Daddy Days: A common sense appeal for handling kids' illnesses

We’ve pivoted to sickness being all about well people not getting sick, instead of primarily about the sick getting well.
We’ve pivoted to sickness being all about well people not getting sick, instead of primarily about the sick getting well.

Ever since 2020, things have gotten weird regarding communicable diseases.
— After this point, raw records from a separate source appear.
-- ==== Sys2Proof/Word.lean ====
section
/-!
DEFINITION. Word.lean: the word and byte types (00_scope.md R6 `W_DATA` = 32, R9).
-/

namespace Sys2Proof

/-- A 32-bit bus word, u32 of 00_scope.md R9; `+`, `-`, `*` on it are add32, sub32, mul32. -/
abbrev Word := BitVec 32

/-- A byte of IBUF or OBUF, u8 of 00_scope.md R9. -/
abbrev Byte := BitVec 8

end Sys2Proof
end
Today's normally observed behaviors (carrying sanitizer everywhere, wearing masks outside, getting half a dozen shots a year) was something only the outlier germaphobe was doing in 2018. This deserves some consideration.

Plus, I haven’t written anything to incur the ire of readers in 2023 so I’m probably due.

I think we need to walk back the unreasonable (over) reactions to the possibility of a kid being sick.

Keeping a kid out of school or from getting together with friends seems reasonable if they’ve had a fever in the past 24 hours, have stomach stuff going on, or are actively feeling terrible (because hard as it is to remember, the sick have feelings, too).

But this whole new world of keeping kids out of school or from a get-together because they were near someone who became sick is a bridge too far. Canceling events because a kid has a runny nose or a cough? Should these mild, common childhood ailments rise to the level of quarantine and cancellation? Who is this in the best interest of anyway?

I know too well that the more kids you have, the more likely you are to be blamed for illnesses (my kid got it from your kid, etc.) so maybe I’m biased. But either way, I’m tired of the suspicion that every cough is COVID, every sniffle the flu and every illness is worthy of contact tracing (even if it’s just the extremely local kind done on text message threads I’m not on).

I’m not saying to go out there and have your kid sneeze in everyone’s face. Hygiene is still good and there’s nothing wrong with encouraging good, old-fashioned hand washing and social distancing (as in giving each other polite space, not the arbitrary 6-foot thing). But the stoking of fear of illness, the normalizing of pointing a finger when there is an illness, and the expectation that you declare any and all symptoms prior to any get-together like a drug commercial disclaimer on side effects has to stop.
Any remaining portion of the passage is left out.